Furthermore, the collagen micro-emulsion filler is applied to the removal of free radicals and the enhancement of the antioxidation of skin.
Furthermore, the collagen micro-emulsion filling agent is applied to preparing products for removing wrinkles and delaying skin aging.
Has the advantages that:
(1) according to the preparation method, part of components are subjected to primary emulsification to prepare the W/O emulsion, and then the crosslinked collagen and the W/O emulsion are subjected to secondary emulsification by using shearing emulsification equipment to obtain the microemulsion filler.
(2) The microemulsion filling agent for collagen prepared by the application realizes the effect of delaying skin aging for a long time by depending on the characteristics of stability and long-acting slow release of the microemulsion filling agent on the basis of ensuring the filling effect, and simultaneously can improve the supporting effect of the filling agent, delay the degradation of the filling agent and fully exert the good biocompatibility of the collagen.
Drawings
FIG. 1 is a state diagram of a W/O microemulsion filler solution of the present invention.
FIG. 2 is a view of a W/O microemulsion filler solution of the present invention observed under a microscope.
FIG. 3 is a state diagram of composite multicomponent collagen filler prepared by other micro-emulsification methods.
FIG. 4 is a state diagram of a composite multicomponent collagen filler prepared in a non-microemulsifying manner.
FIG. 5 is a state diagram of a collagen filler alone.
FIG. 6 is a pathological section of an animal degradation test.
Figure 7 comparison of the effect before and after injection.
Detailed Description
In order to make the technical solutions in the present application better understood, the present invention is further described below with reference to examples, which are only a part of examples of the present application, but not all examples, and the present invention is not limited by the following examples.
The reagent consumables adopted by the invention are all common products sold in the market and can be purchased in the market.

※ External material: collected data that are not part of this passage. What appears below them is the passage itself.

/-- A leaf, no command that waits any more, a leaf without write permission, Valid 0 with and without Service, and a reserved Target. -/
theorem test_walk_complete :
    let go (s : State) := exec (.walkComplete 0 31 5 3) s
    ((walking 0x600007 0 true).walk .c1 5 0x600000).1 = .leaf 21 (.here 0x600000) true ∧
    ends (fun u => (u.tlb ⟨.vector, 255⟩).head? = some ⟨5, 0x600000, 21, .here 0x600000, true⟩ ∧ !u.recovering) (go (walking 0x600007 0 true)) =
      true ∧
    ends (fun u => u.tlb ⟨.vector, 255⟩ = [] ∧ !u.recovering) (go { walking 0x600003 0 true with cmds := [] }) = true ∧
    ends (fun u => u.recovering) (go (walking 0x600003 0 true)) = true ∧
    ends (fun u => u.cmds.map (fun c => c.held) = [some 0x600040]) (go (walking 8 4095 false)) = true ∧
    ends (fun u => u.recovering) (go (walking 8 4096 false)) = true ∧
    ends (fun u => u.recovering) (go (walking 0 0 false)) = true ∧
    ((walking 0x600033 0 false).walk .c1 5 0x600000).1 = .fault 3 ∧
    ends (fun u => u.recovering) (go (walking 0x600033 0 false)) = true := by decide +kernel

theorem test_resume :
    let c (id job : Nat) : Cmd := { onEngine id job none [] with held := some 64 }
    ends (fun u => u.cmds.map (fun d => d.held) = [none, some 64]) (exec (.trnResume 0 63) { up with cmds := [c 1 63, c 2 62] }) = true := by
  decide +kernel

/-- Not stacked memory, no host, a retired page, and a copy that begins. -/
theorem test_migration_go :
    let s (dst : Nat) : State := { up with xlat := { up.xlat with migSrc := 0x200000, migDst := dst } }
    ends (fun u => u.xlat.migState = 3 ∧ u.xlat.migReason = 4) (exec (.migrationGo 0 1) (s 0xC000000000)) = true ∧
    ends (fun u => u.xlat.migState = 3 ∧ u.xlat.migReason = 1) (exec (.migrationGo 0 1) ((s 0xBFFFE00000).setNum hostStateKey 1)) = true ∧
    ends (fun u => u.xlat.migState = 3 ∧ u.xlat.migReason = 3)
      (exec (.migrationGo 0 1) { s 0xBFFFE00000 with mem := { up.mem with retired := [393215] } }) = true ∧
    ends (fun u => u.xlat.migState = 1 ∧ u.host.reads.map (fun r => r.address) = [0x200000]) (exec (.migrationGo 0 1) (s 0xBFFFE00000)) = true ∧
    ends (fun u => u.num 0x260104 = 1)
      (exec (.migrationGo 0 1) { up with xlat := { up.xlat with migState := 1 } }) = true := by decide +kernel

/-- States that a copy of either direction ends in: the hypotheses alone, for a page of data. -/
theorem test_migration_complete :
    let d : Bytes := List.replicate 0x200000 7
    let s (ctl : Nat) : State := { up with
      xlat := { up.xlat with migState := 1, copyCtl := ctl, copySrc := 0x200000, copyDst := 0x200000 }
      host := { up.host with reads := [⟨.migration, 0x200000, 0x200000, 0, some d⟩] } }
    d.length = 0x200000 ∧ (s 1).host.reads.find? (fun r => r.user = .migration) = some ⟨.migration, 0x200000, 0x200000, 0, some d⟩ ∧
    (bit (s 1).xlat.copyCtl 1 = false ∧ isStacked (s 1).migrationLocal = true ∧
      (s 1).meetsRetired (s 1).migrationLocal 0x200000 = false ∧ bit (s 3).xlat.copyCtl 1 = true) ∧
    ∃ d x, (s 3).read ⟨.c2, some 0⟩ (s 3).migrationLocal 0x200000 = (.ok d, x) :=
  ⟨List.length_replicate, rfl, by decide +kernel, _, _, rfl⟩

/-- A page that cannot be read to the host: retired, and with an uncorrectable word at its end (R285). -/
theorem test_migration_fails :
    let s (retired bad : List Nat) : State := { up with
      xlat := { up.xlat with migState := 1, copyCtl := 3, copySrc := 0x200000, copyDst := 0x200000 }
      mem := { up.mem with retired := retired, bad := bad } }
    ends (fun u => u.xlat.migState = 3 ∧ u.xlat.migReason = 3 ∧ u.num 0x260102 = 1) (exec (.migrationComplete 0) (s [1] [])) = true ∧
    ends (fun u => u.xlat.migState = 3 ∧ u.xlat.migReason = 2 ∧ u.num 0x260102 = 1) (exec (.migrationComplete 0) (s [] [0x3FFFE0])) =
      true := by decide +kernel

/-! ### The host -/

/-- `up` with a port that is down, up, or attached: 0x3100.01 is 0, 1 or 2. -/
def hostAt (n : Nat) : State := { up with
  host := { up.host with dlUp := n ≠ 0 }
  dict := { up.dict with nums := [
    (0x12A001, 1), (0x200003, 1), (0x200005, 9), (0x200007, 1), (0x201501, 1), (0x260001, 0x10000000000), (0x310001, n)] } }

theorem test_host_link :
    (hostAt 0).host.perst = true ∧ (hostAt 0).host.phy = true ∧ (hostAt 0).host.dlUp = false ∧
    ends (fun u => u.host.dlUp ∧ u.num 0x310001 = 1 ∧ u.num 0x310002 = 16 ∧ u.num 0x310003 = 64) (exec (.hostLinkUp 0 16 64) (hostAt 0)) = true ∧
    ends (fun u => !u.host.dlUp) (exec (.hostLinkUp 0 2 64) (hostAt 0)) = true ∧
    ends (fun u => u.num 0x310102 = 1 ∧ u.num 0x6E0005 = 3) (exec (.linkRecovery 0 3) (hostAt 2)) = true := by decide +kernel

theorem test_configuration :
    let early := (hostAt 1).setNum startupKey 0
    ends (fun u => u.out = [.configRetry]) (exec (.configurationRequest 0 .memorySpace true false) early) = true ∧
    (hostAt 1).num startupKey = 1 ∧
    ends (fun u => !u.host.memSpace ∧ u.host.busMaster ∧ u.out = [.configDone []]) (exec (.configurationRequest 0 .memorySpace true false) (hostAt 1)) =
      true ∧
    ends (fun u => !u.host.busMaster) (exec (.configurationRequest 0 .busMaster true false) (hostAt 1)) = true ∧
    ends (fun u => !u.host.msix) (exec (.configurationRequest 0 .msixEnable true false) (hostAt 1)) = true ∧
    ends (fun u => u.host.uio) (exec (.configurationRequest 0 .uioEnable true true) (hostAt 1)) = true ∧
    [ConfigField.functionReset, .other].all (fun f =>
      ends (fun u => u.host = (hostAt 1).host) (exec (.configurationRequest 0 f true true) (hostAt 1))) = true ∧
    ends (fun u => u.host = (hostAt 1).host ∧ u.out = [.configDone [1]]) (exec (.configurationRequest 0 .memorySpace false false) (hostAt 1)) =
      true ∧
    ends (fun u => u.out = [.configDone [3]]) (exec (.configurationRequest 0 .memoryStatus false false) (hostAt 1)) = true ∧
    ends (fun u => u.out = [.configDone [0, 0, 0x12]]) (exec (.configurationRequest 0 .classCode false false) (hostAt 1)) = true := by
  decide +kernel

theorem test_hdm_commit :
    ends (fun u => u.host.committed ∧ u.num 0x260001 = 0xFFFFFFFFF0000000) (exec (.hdmCommit 0 0xFFFFFFFFF0000000) (hostAt 1)) = true ∧
    ends (fun u => u.num 0x260001 = 0x10000000000) (exec (.hdmCommit 0 0x8000000) (hostAt 1)) = true := by decide +kernel

theorem test_ide :
    let s (keys : Nat) : State := { hostAt 1 with
      spdm := { up.spdm with sessions := [⟨4, .host, true, [], 0, 0⟩] }, host := { (hostAt 1).host with ideKeys := keys } }
    (s 0).spdm.sessions.any (fun x => x.id = 4 && x.established) = true ∧
    ends (fun u => u.host.ideKeys = 8) (exec (.ideKmMessage 0 4 3 .program) (s 0)) = true ∧
    ends (fun u => u.host.ideKeys = 8 + 2048 ∧ !u.host.ideSkid) (exec (.ideKmMessage 0 4 3 (.activate true)) (s 8)) = true ∧
    ends (fun u => u.host.ideKeys = 1 + 256 ∧ u.host.ideSkid) (exec (.ideKmMessage 0 4 0 (.activate true)) (s 1)) = true ∧
    ends (fun u => u.host.ideKeys = 4) (exec (.ideKmMessage 0 4 3 (.activate true)) (s 4)) = true := by decide +kernel

theorem test_attach :
    (hostAt 1).attached = false ∧ (hostAt 1).attachRefusal = 0 ∧
    ends (fun u => u.attached ∧ u.num 0x310103 = 1) (exec (.hostAttach 0) (hostAt 1)) = true ∧
    (let s : State := { hostAt 1 with host := { (hostAt 1).host with msix := false, committed := false } }
     s.attachRefusal = 3 ∧ ends (fun u => !u.attached ∧ u.host.refusal = 3) (exec (.hostAttach 0) s) = true) ∧
    (hostAt 2).attached = true ∧ ends (fun u => u = hostAt 2) (exec (.hostAttach 0) (hostAt 2)) = true := by decide +kernel

theorem test_clear_log :
    ends (fun u => u.host.discards = [] ∧ u.num 0x310107 = 0)
      (exec (.hostClearLog 0) (({ up with host := { up.host with discards := [[1]] } } : State).setNum 0x310107 5)) = true := by decide +kernel

/-- Two device writes without GO are discarded and counted, and those that abut are one record (R398, R399). -/
theorem test_host_loss :
    let w (n a : Nat) : HostWrite := ⟨n, 5, 0, 0, a, [1, 2], false⟩
    let s : State := { hostAt 2 with host := { (hostAt 2).host with writes := [w 0 0x40, w 1 0x42], p2pBase := [(0, 1)] } }
    s.host.dlUp = true ∧ s.host.perst = true ∧
    ends (fun u => !u.host.dlUp ∧ !u.host.committed ∧ u.host.writes = [] ∧ u.host.p2pBase = [] ∧ u.num 0x260001 = 0 ∧ u.num 0x310104 = 2 ∧
      u.host.discards.length = 1 ∧ u.host.perst) (exec (.hostLinkLoss 0 false) s) = true ∧
    ends (fun u => !u.host.perst ∧ !u.host.dlUp) (exec (.hostLinkLoss 0 true) s) = true ∧
    ends (fun u => u = hostAt 0) (exec (.hostLinkLoss 0 false) (hostAt 0)) = true := by decide +kernel

/-- The last 32 bytes of device memory (R382, R384, R391). -/
theorem test_host_memory :
    let b := 0x10000000000 + 0xBFFFFFFFE0
    let d : Bytes := List.replicate 32 7
    up.hdmUp = true ∧ up.outsideHdm b 32 = false ∧ up.tenancy = 1 ∧ bare.tenancy ≠ 1 ∧ bare.outsideHdm b 32 = false ∧
    up.meetsRetired 0xBFFFFFFFE0 32 = false ∧ up.firstBad 0xBFFFFFFFE0 32 = none ∧
    ends (fun u => u.out = [.hostData d false]) (exec (.hostMemRead 0 b 32) (putAt 0xBFFFFFFFE0 d up)) = true ∧
    ends (fun u => u.out = [.hostData (List.replicate 32 0) false]) (exec (.hostMemRead 0 b 32) (putAt 0xBFFFFFFFE0 d bare)) = true ∧
    ends (fun u => u.bytes 0xBFFFFFFFE0 32 = d ∧ u.out = [.hostDone false]) (exec (.hostMemWrite 0 b d true) up) = true ∧
    ends (fun u => u.mem = up.mem ∧ u.out = [.hostDone true] ∧ u.num 0x310301 = 1) (exec (.hostMemWrite 0 (b + 31) [7] true) up) = true ∧
    ends (fun u => u.mem = bare.mem ∧ u.num 0x310304 = 1) (exec (.hostMemWrite 0 b d true) bare) = true ∧
    faults (fun r => r = .outsideDeviceMemory) (exec (.hostMemRead 0 (b + 1) 32) up) = true ∧
    ends (fun u => u.out = [.unsupportedRequest] ∧ u.num 0x310303 = 1) (exec (.peerMemRequest 0 (b + 31)) up) = true := by decide +kernel

theorem test_device_reads_and_writes :
    let r : HostRead := ⟨.slot 95, 0x40, 2, 0, none⟩
    let w : HostWrite := ⟨3, 5, 0, 255, 0x40, [0], false⟩
    let s : State := { up with host := { up.host with reads := [r], writes := [w] } }
    (s.host.reads.filter (fun r => r.data.isNone))[0]? = some r ∧
    ends (fun u => u.host.reads = [{ r with data := some [1, 2] }]) (exec (.hostReadData 0 0 false [1, 2, 3]) s) = true ∧
    ends (fun u => u.recovering) (exec (.hostReadData 0 0 true []) s) = true ∧
    s.host.writes.find? (fun w => w.number = 3 && !w.posted) = some w ∧
    ends (fun u => u.host.writes = []) (exec (.hostGoReceive 0 3 false) s) = true ∧
    ends (fun u => u.recovering) (exec (.hostGoReceive 0 3 true) s) = true ∧
    ends (fun u => u.out = [.snoopMiss]) (exec (.hostSnoop 0 64) up) = true := by decide +kernel

theorem test_vectors :
    let s (mask : Byte) (after : Nat) : State := { up with host := { up.host with
      held := [⟨2047, after⟩], msixTable := [(32764, mask)], writes := [⟨3, 5, 0, 255, 0x40, [0], false⟩] } }
    (s 0 3).vectorOpen 2047 = true ∧ (s 0 3).vectorReady ⟨2047, 3⟩ = true ∧ (s 1 3).vectorOpen 2047 = false ∧
    (s 0 4).vectorReady ⟨2047, 4⟩ = false ∧
    ends (fun u => u.out = [.msi 2047] ∧ u.host.held = []) (exec (.vectorSend 0 2047) (s 0 3)) = true ∧
    ends (fun u => u.out = [] ∧ u.host.held.length = 1) (exec (.vectorSend 0 2047) (s 1 3)) = true ∧
    ends (fun u => u.out = [] ∧ u.host.held.length = 1) (exec (.vectorSend 0 2047) (s 0 4)) = true := by decide +kernel

/-- The last register of each block of the BAR, and a narrow write (R313, R380, R381). -/
theorem test_bar :
    let w (o v n : Nat) := exec (.registerWrite 0 o v n) up
    ends (fun u => u.queue 1023 = { Queue.init with config := 0x0A }) (w (0x20008 + 64 * 1023) 11 8) = true ∧
    ends (fun u => u.queue 1023 = { Queue.init with config := 0x0A }) (w (0x20008 + 64 * 1023) 10 8) = true ∧
    ends (fun u => u.queue 1023 = Queue.init) (w (0x20008 + 64 * 1023) 11 4) = true ∧
    ends (fun u => u.xlat.invals.length = 1) (w 0x30000 5 8) = true ∧
    ends (fun u => u = up) (w 0x3FFFF 5 7) = true ∧
    ends (fun u => u.msixByte 0x7FFF = 0xAB) (w 0x47FFF 0xAB 1) = true ∧
    ends (fun u => u.fence 4095 = 5) (w 0x57FF8 5 8) = true ∧
    ends (fun u => u.num 0x6BFF05 = 1) (w (0x400000 + 0x1000 * 1023) 5 4) = true ∧
    ends (fun u => u.num 0x6BFF05 = 1) (w (0x400000 + 0x1000 * 1023) 5 8) = true ∧
    faults (fun r => r = .outsideBar) (w 0x800000 5 8) = true ∧ refuses (fun r => r = .cxlStandardRegister) (w 0x1FFFF 5 8) = true := by
  decide +kernel

/-- What the blocks' registers read as (R288, R312, R313, R326). -/
theorem test_bar_reads :
    let s : State := { up with fences := [(4095, 6)], queues := [(1023, { ready with ring := 0x2000, head := 3, tail := 4 })] }
    [0x20000 + 64 * 1023, 0x20008 + 64 * 1023, 0x20010 + 64 * 1023, 0x20018 + 64 * 1023, 0x400000 + 0x1000 * 1023, 0x400008 + 0x1000 * 1023,
      0x400010 + 0x1000 * 1023, 0x50000 + 8 * 4095, 0x30000, 0x30008, 0x30058, 0x32000, 0x58000].map s.readRegister =
      [some 0x2000, some 28, some 2, some 0, some 4, some 3, some 2, some 6, some 0, some 0, some 0, some 0, some 0] := by decide +kernel

/-! ### Errors in memory, records and tests -/

/-- The last code word but one of stack 31's pass (R264, R265). -/
theorem test_scrub :
    let i := wordsPerStack - 2
    let w := scrubWord 0 31 i
    let s : State := { up with mem := { up.mem with scrubPos := [(31, i)] } }
    s.spread = 0 ∧ up.powered = true ∧ s.meetsRetired w 32 = false ∧
    ends (fun u => Map.get 0 u.mem.scrubPos 31 = i + 1 ∧ w ∈ u.mem.bad ∧ u.mem.pendingPages = [w / 0x200000] ∧ u.num 0x651F02 = 1)
      (exec (.scrubStep 0 31 ⟨[.flip w [0, 287]], 0⟩) s) = true ∧
    ends (fun u => u.mem.corrected = [(w, 5000000000)] ∧ u.num (objKey (0x6500 + s.stackOf w) 1) = 1 ∧ u.num 0x651F0A = 3)
      (exec (.scrubStep 0 31 ⟨[.flip w [9]], 3⟩) s) = true ∧
    ends (fun u => u.mem.bad = [] ∧ u.mem.corrected = []) (exec (.scrubStep 0 31 ⟨[], 0⟩) s) = true ∧
    (let z : State := { s with mem := { s.mem with retired := [w / 0x200000] } }
     z.meetsRetired w 32 = true ∧
     ends (fun u => u.mem.pendingPages = [] ∧ Map.get 0 u.mem.scrubPos 31 = i + 1) (exec (.scrubStep 0 31 ⟨[.flip w [9]], 0⟩) z) = true) := by
  decide +kernel

/-- Two bits of a code word, one pin's bits, one bit, and a read that answers with the neighbouring word (R257). -/
theorem test_code :
    (up.upset (.flip 0x20 [0, 255])).mem.bad = [0x20] ∧ (up.upset (.flip 0x20 [287])).mem.flips = [(0x20, 287)] ∧
    onePin [0, 32, 64] = true ∧ onePin [0, 1] = false ∧ (up.upset (.flip 0x20 [0, 32, 64])).mem.bad = [0x20] ∧
    bitsApart (codeAddress up.spread 0x20) (codeAddress up.spread 0x40) = 2 ∧ (up.upset (.misread 0x20 0x40)).mem.bad = [0x20] := by
  decide +kernel

theorem test_sram_scrub :
    let w := 0xF11FFFFFF8
    let s (bad seen : List Nat) : State := { up with mem := { up.mem with sramBad := bad, sramSeen := seen } }
    isSram w = true ∧
    ends (fun u => u.mem.sramBad = [w] ∧ u.mem.sramSeen = [w] ∧ u.integ.reports.length = 1) (exec (.sramScrub 0 (w + 7) [w + 7]) (s [] [])) = true ∧
    ends (fun u => u.mem.sramBad = [w] ∧ u.integ.reports = []) (exec (.sramScrub 0 w [w]) (s [] [w])) = true ∧
    ends (fun u => u = s [] [w]) (exec (.sramScrub 0 w []) (s [] [w])) = true := by decide +kernel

Wherein, the type I collagen and the type III collagen are obtained by extracting, separating and purifying fresh calf skin tissues and removing the sensitized telopeptide.
Example 1
1. Preparation of composite multicomponent collagen micro emulsion filler
(1) Preparing a matrix solution: adding injection-grade sodium chloride into injection-grade phosphate buffer solution, and performing filtration sterilization by using a 0.22 mu m filter to obtain phosphate matrix solution containing 0.9% of sodium chloride;
(2) taking half of the above matrix solution, adding vitamin E0.5 g, sodium carboxymethylcellulose 0.06g, soybean phospholipid 1.6g, and poloxamer 2.0g into the matrix solution, heating to 60 deg.C, stirring to dissolve completely, filtering with 0.22 μm filter to remove bacteria to obtain oil phase;
(3) adding ceramide 0.1g, procyanidin 1.8g, vitamin C0.5 g, vancomycin 0.1g, tetracaine hydrochloride 0.3g, and diclofenac 30mg into the rest matrix solution, and magnetically stirring to dissolve completely to obtain water phase;
(4) emulsifying the oil phase and the water phase uniformly by using a high-speed stirring emulsifier to prepare a W/O emulsion;
(5) preparing a collagen micro-emulsion filler:
taking the rest matrix solution, preparing collagen solutions with the collagen I content and the collagen III content (the mass ratio of the two is 4:1) of 40mg/mL and 10mg/mL respectively, adding 20mg of hyaluronic acid, uniformly mixing the collagen I solution and the collagen III solution by using a high-pressure homogenizer, placing the mixture in a vacuum drying oven, adjusting the temperature to 55 ℃ and the vacuum degree to 10Pa, taking out the mixture after 6 hours, cooling the mixture to room temperature, adding the mixture into the W/O emulsion prepared in the step (4), uniformly dispersing the components by using a shearing mixing emulsifier, filling and pre-encapsulating to obtain the collagen micro-emulsion filler.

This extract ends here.